Task brief —
Within the entries below, find the portion that opens with the line containing "def halfWords (ws" and closes with the line containing "structure Landing where". Retype that portion exactly and only.

Input data —
::::::::::

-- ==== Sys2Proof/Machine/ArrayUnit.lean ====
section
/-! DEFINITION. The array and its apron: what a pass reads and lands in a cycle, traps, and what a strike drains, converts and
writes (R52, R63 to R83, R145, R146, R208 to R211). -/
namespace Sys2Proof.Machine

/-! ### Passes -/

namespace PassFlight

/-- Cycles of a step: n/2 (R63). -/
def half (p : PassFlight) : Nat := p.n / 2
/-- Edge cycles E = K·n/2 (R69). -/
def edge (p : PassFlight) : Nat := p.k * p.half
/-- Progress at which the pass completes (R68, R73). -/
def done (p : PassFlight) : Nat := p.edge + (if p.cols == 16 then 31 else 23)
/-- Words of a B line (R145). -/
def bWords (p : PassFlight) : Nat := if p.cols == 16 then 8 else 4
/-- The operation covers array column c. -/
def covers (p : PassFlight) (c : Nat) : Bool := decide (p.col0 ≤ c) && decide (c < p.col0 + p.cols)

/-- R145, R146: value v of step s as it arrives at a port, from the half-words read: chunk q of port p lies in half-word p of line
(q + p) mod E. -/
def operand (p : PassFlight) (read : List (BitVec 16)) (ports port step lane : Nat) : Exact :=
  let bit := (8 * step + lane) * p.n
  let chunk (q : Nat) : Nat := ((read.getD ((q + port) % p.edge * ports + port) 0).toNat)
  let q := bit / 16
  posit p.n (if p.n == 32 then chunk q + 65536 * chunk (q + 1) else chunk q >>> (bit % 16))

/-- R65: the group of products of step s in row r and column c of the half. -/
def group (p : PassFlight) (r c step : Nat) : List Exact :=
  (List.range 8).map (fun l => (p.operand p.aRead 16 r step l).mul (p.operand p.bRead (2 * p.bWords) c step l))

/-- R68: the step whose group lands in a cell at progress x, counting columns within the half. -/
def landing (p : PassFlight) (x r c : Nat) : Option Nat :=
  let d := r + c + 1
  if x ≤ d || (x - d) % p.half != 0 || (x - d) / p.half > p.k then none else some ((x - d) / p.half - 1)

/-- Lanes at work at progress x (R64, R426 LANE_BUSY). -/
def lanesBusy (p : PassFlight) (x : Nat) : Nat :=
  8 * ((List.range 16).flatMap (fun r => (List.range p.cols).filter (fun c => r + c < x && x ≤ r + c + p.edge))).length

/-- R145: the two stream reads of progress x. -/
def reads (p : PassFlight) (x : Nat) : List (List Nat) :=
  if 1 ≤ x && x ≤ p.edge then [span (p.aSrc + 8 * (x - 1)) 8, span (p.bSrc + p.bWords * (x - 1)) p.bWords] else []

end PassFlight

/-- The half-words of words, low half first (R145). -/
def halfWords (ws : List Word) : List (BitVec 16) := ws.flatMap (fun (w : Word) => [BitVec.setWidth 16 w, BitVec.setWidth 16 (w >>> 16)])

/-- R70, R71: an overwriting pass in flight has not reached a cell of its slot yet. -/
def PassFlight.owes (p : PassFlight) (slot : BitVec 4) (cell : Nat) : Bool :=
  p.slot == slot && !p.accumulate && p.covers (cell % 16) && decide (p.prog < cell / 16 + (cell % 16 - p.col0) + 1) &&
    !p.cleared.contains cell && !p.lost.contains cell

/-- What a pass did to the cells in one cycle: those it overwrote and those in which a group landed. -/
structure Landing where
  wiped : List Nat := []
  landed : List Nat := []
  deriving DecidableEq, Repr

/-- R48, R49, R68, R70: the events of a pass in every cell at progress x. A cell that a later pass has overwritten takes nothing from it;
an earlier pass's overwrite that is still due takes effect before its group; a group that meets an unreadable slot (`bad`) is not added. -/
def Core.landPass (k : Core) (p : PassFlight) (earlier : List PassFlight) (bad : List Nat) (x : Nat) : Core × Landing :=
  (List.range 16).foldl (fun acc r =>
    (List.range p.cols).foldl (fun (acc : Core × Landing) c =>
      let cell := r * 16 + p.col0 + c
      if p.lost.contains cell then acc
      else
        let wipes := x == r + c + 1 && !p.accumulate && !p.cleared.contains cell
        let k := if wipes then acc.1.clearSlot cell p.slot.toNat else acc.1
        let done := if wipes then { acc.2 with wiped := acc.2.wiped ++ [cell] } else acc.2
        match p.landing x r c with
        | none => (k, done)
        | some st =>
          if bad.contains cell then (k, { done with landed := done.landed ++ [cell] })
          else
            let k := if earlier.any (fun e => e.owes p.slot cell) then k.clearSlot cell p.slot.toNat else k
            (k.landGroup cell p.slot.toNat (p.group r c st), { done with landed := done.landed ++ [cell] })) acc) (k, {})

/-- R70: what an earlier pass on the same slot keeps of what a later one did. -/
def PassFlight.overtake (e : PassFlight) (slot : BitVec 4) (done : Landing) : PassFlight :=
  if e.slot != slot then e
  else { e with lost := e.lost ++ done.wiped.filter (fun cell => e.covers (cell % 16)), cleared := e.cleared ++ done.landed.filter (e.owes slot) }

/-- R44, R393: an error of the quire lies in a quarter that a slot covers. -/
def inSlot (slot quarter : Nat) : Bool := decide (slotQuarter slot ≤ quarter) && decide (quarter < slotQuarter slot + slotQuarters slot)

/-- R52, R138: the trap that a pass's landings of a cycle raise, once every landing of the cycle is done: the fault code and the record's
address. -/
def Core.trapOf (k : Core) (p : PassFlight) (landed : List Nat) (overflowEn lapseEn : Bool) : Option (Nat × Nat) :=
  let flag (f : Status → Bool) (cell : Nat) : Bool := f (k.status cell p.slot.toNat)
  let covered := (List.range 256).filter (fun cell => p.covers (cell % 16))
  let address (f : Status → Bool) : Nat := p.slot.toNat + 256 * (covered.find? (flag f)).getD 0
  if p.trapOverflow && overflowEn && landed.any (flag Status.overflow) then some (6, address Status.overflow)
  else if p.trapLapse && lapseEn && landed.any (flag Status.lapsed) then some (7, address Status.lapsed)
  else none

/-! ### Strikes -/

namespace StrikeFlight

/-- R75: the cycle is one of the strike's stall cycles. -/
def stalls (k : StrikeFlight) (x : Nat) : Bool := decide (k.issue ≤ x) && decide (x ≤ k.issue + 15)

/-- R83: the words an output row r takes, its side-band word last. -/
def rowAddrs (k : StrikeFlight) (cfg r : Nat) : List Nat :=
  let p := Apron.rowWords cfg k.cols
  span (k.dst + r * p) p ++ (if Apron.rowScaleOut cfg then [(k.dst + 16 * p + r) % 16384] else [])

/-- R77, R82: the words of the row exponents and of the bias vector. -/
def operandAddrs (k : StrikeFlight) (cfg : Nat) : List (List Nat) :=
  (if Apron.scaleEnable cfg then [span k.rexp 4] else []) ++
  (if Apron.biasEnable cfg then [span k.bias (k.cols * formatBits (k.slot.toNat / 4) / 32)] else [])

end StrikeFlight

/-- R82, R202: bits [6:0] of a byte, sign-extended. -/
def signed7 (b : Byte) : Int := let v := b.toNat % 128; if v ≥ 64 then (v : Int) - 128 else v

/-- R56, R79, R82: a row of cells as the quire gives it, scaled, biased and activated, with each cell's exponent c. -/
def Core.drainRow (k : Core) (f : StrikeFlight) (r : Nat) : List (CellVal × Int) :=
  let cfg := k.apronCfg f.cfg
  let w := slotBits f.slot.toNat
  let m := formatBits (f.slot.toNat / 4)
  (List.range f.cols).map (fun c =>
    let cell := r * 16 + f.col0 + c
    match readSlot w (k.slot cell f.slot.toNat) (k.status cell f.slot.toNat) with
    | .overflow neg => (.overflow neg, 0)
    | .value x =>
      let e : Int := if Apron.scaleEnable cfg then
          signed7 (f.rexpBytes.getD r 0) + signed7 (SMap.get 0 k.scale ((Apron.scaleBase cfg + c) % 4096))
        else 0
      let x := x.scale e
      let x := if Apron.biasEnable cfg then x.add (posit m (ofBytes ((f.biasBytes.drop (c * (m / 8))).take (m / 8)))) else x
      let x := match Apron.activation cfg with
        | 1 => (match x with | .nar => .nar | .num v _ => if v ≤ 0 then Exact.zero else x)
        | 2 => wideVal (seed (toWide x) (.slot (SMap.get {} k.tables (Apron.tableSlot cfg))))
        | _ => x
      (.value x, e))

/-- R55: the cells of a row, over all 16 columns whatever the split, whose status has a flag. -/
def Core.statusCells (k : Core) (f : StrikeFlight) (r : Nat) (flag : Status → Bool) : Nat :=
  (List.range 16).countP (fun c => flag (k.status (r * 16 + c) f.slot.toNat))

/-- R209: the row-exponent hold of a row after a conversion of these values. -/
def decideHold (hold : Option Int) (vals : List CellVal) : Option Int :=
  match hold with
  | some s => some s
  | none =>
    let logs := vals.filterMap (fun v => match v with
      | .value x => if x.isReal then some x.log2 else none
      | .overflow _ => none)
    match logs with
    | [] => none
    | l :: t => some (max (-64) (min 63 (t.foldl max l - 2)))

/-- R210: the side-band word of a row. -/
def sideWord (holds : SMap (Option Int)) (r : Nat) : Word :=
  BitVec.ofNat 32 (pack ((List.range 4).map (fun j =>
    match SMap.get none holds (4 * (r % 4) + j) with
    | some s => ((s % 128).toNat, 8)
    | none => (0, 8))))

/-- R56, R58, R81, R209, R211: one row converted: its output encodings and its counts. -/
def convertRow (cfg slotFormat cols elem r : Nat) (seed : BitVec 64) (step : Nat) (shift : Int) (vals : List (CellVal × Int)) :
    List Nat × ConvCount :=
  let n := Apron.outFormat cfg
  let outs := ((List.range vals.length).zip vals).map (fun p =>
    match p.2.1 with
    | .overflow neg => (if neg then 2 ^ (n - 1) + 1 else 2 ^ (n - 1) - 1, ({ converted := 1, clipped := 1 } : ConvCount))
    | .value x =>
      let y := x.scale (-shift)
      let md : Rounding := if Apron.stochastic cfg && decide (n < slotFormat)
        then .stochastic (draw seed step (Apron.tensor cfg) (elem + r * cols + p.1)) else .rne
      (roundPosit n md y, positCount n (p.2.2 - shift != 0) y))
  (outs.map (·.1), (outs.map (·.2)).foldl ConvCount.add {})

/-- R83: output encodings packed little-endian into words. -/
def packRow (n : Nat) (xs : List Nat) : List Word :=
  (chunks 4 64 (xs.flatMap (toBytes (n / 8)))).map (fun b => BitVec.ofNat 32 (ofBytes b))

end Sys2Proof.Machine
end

::::::::::

Answer below —
def halfWords (ws : List Word) : List (BitVec 16) := ws.flatMap (fun (w : Word) => [BitVec.setWidth 16 w, BitVec.setWidth 16 (w >>> 16)])

/-- R70, R71: an overwriting pass in flight has not reached a cell of its slot yet. -/
def PassFlight.owes (p : PassFlight) (slot : BitVec 4) (cell : Nat) : Bool :=
  p.slot == slot && !p.accumulate && p.covers (cell % 16) && decide (p.prog < cell / 16 + (cell % 16 - p.col0) + 1) &&
    !p.cleared.contains cell && !p.lost.contains cell

/-- What a pass did to the cells in one cycle: those it overwrote and those in which a group landed. -/
structure Landing where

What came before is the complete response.